A dictionary is at the end for reference to biology terms.

Inspiration

We're at a hackathon right? So I thought, why stop at coding with 1s and 0s when we can code with A, T, G, and C? 🧬 Genetic engineering is a cornerstone of the modern world, whether its for agriculture, medicine, and more; but let's face it, it's got a bit of a learning curve. That's where GenomIQ comes in. I wanted to create a tool that lets anyone – yes, even you – play around with editing plasmids and dive into genetic engineering. But here's the kicker: we're not just making it easier, we're turbocharging it with the expressive ability of LLMs to potentially generate functional protein-coding DNA strings.

What it does

GenomIQ streamlines plasmid engineering by combining AI-powered gene generation with a curated gene database. It uses a custom-finetuned Cohere model to create novel DNA sequences, validated for biological plausibility via AlphaFold 2 and iterated on. Alternatively, you can rapidly search for existing genes stored in our Chroma vectordb. The platform automatically optimizes restriction sites and integrates essential genetic elements. Users can easily design, modify, and export plasmids ready for real-world synthesis, bridging the gap between computational design and practical genetic engineering.

How I built it

This is a Flask web app built with python, and vanilla html/css/js on the frontend. The vectordb is powered by Chroma. LLM is Cohere fine tuned on a short custom dataset included in the github repo. Restriction sites are automatically scored and sorted based on usefulness for clean insertion. Verification is performed by a local instance of Alphafold 2, which based on the provided DNA sequence will give you a structure file. I found a website that implements Prosa, a scoring metric for proteins, and built a web scrapper/bot that uploads your structure file and gathers the z-score from there. The plasmid viewer is a canvas that is updated whenever a route returns new features.

The repo also includes a file for a short fine tuning dataset builder tool with a GUI, that I put together to make it easier to fine tune my model.
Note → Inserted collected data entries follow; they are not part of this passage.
-- ==== Sys2Proof/Laws/Decode.lean ====
section
/-! SUPPORT. The fields of a word as numbers, and the fields of each encoding format (30_encoding rules R61, R70). -/

namespace Sys2Proof

theorem fieldOp_toNat (w : Word) : (fieldOp w).toNat = w.toNat / 4096 % 16 := by
  simp [fieldOp, BitVec.extractLsb'_toNat, Nat.shiftRight_eq_div_pow]

theorem fieldN_toNat (w : Word) : (fieldN w).toNat = w.toNat % 16 := by
  simp [fieldN, BitVec.extractLsb'_toNat]

theorem fieldNN_toNat (w : Word) : (fieldNN w).toNat = w.toNat % 256 := by
  simp [fieldNN, BitVec.extractLsb'_toNat]

theorem fieldNNN_toNat (w : Word) : (fieldNNN w).toNat = w.toNat % 4096 := by
  simp [fieldNNN, BitVec.extractLsb'_toNat]

theorem highByte_toNat (w : Word) : (highByte w).toNat = w.toNat / 256 := by
  have := w.isLt
  simp [highByte, BitVec.extractLsb'_toNat, Nat.shiftRight_eq_div_pow]
  omega

theorem lowByte_toNat (w : Word) : (lowByte w).toNat = w.toNat % 256 := by
  simp [lowByte, BitVec.extractLsb'_toNat]

/-- Big-endian: the first byte is the high byte (R43). -/
theorem wordOfBytes_toNat (hi lo : Byte) : (wordOfBytes hi lo).toNat = hi.toNat * 256 + lo.toNat := by
  have := hi.isLt
  have := lo.isLt
  simp [wordOfBytes]
  omega

theorem wordOfBytes_highByte_lowByte (w : Word) : wordOfBytes (highByte w) (lowByte w) = w := by
  apply BitVec.eq_of_toNat_eq
  rw [wordOfBytes_toNat, highByte_toNat, lowByte_toNat]
  omega

theorem encodeNNN_toNat (op : Nat) (nnn : Imm12) (h : op < 16) :
    (encodeNNN op nnn).toNat = op * 4096 + nnn.toNat := by
  have := nnn.isLt
  simp [encodeNNN]
  omega

theorem encodeXNN_toNat (op : Nat) (x : Reg) (nn : Byte) (h : op < 16) :
    (encodeXNN op x nn).toNat = op * 4096 + x.val * 256 + nn.toNat := by
  have := nn.isLt
  have := x.isLt
  simp [encodeXNN]
  omega

theorem encodeXYN_toNat (op : Nat) (x y : Reg) (n : Nibble) (h : op < 16) :
    (encodeXYN op x y n).toNat = op * 4096 + x.val * 256 + y.val * 16 + n.toNat := by
  have := n.isLt
  have := x.isLt
  have := y.isLt
  simp [encodeXYN]
  omega

/-- The fields of a word of format `NNN` are the ones it was made of. -/
theorem fields_encodeNNN (op : Nat) (nnn : Imm12) (h : op < 16) :
    fieldOp (encodeNNN op nnn) = BitVec.ofNat 4 op ∧ fieldNNN (encodeNNN op nnn) = nnn := by
  have := nnn.isLt
  constructor
  · apply BitVec.eq_of_toNat_eq
    rw [fieldOp_toNat, encodeNNN_toNat op nnn h, BitVec.toNat_ofNat]
    omega
  · apply BitVec.eq_of_toNat_eq
    rw [fieldNNN_toNat, encodeNNN_toNat op nnn h]
    omega

/-- The fields of a word of format `XNN` are the ones it was made of. -/
theorem fields_encodeXNN (op : Nat) (x : Reg) (nn : Byte) (h : op < 16) :
    fieldOp (encodeXNN op x nn) = BitVec.ofNat 4 op ∧ fieldX (encodeXNN op x nn) = x ∧
      fieldNN (encodeXNN op x nn) = nn := by
  have := nn.isLt
  have := x.isLt
  refine ⟨?_, ?_, ?_⟩
  · apply BitVec.eq_of_toNat_eq
    rw [fieldOp_toNat, encodeXNN_toNat op x nn h, BitVec.toNat_ofNat]
    omega
  · apply Fin.ext
    simp only [fieldX, encodeXNN_toNat op x nn h]
    omega
  · apply BitVec.eq_of_toNat_eq
    rw [fieldNN_toNat, encodeXNN_toNat op x nn h]
    omega

/-- The fields of a word of format `XY` or `XYN` are the ones it was made of. -/
theorem fields_encodeXYN (op : Nat) (x y : Reg) (n : Nibble) (h : op < 16) :
    fieldOp (encodeXYN op x y n) = BitVec.ofNat 4 op ∧ fieldX (encodeXYN op x y n) = x ∧
      fieldY (encodeXYN op x y n) = y ∧ fieldN (encodeXYN op x y n) = n := by
  have := n.isLt
  have := x.isLt
  have := y.isLt
  refine ⟨?_, ?_, ?_, ?_⟩
  · apply BitVec.eq_of_toNat_eq
    rw [fieldOp_toNat, encodeXYN_toNat op x y n h, BitVec.toNat_ofNat]
    omega
  · apply Fin.ext
    simp only [fieldX, encodeXYN_toNat op x y n h]
    omega
  · apply Fin.ext
    simp only [fieldY, encodeXYN_toNat op x y n h]
    omega
  · apply BitVec.eq_of_toNat_eq
    rw [fieldN_toNat, encodeXYN_toNat op x y n h]
    omega

end Sys2Proof
end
I developed a benchmark set and performed an evaluation of the standard cohere model vs the fine tuned model, and compared their z-score across. As displayed in the image, the fine tune is much more capable of producing biologically plausible strings of DNA. Benchmark results

Challenges I ran into

Cohere api timeouts: lots of requests would not work randomly, had to use threading to check how long it was running, and be able to cut it off if it takes too long.

Frontend as a whole was a big challenge, I have hardly built web apps before so this was a lot of back and forth, wondering why X element wont go to the center of the page no matter how hard I try.

Accomplishments that I'm proud of

Building a cool project in a day and a half :)

What I learned

Vector db, alphafold, genetic engineering,

What's next for GenomIQ

I want to evaluate what a tool like GenomIQ's place in the world could be. I want to reach out to people who would be interested in such a tool, and see what direction to take it in. There are a lot of improvements that can be made, as well as opportunity for some incredible new features.

Dictionary

Plasmid: Small circular ring of DNA. These are typically cut up and have new genes inserted into them. Afterwards, these plasmids are inserted into organisms like yeast, bacteria, etc who will now express the new gene.

Restriction site: The zones on the plasmid where we do the cutting. Some sites are more desirable than others, typically given by uniqueness (only want to cut in one spot) and distance from other genes/features (don't want to cut up something important).

Sorry if any of this seems jumbled... im really tired.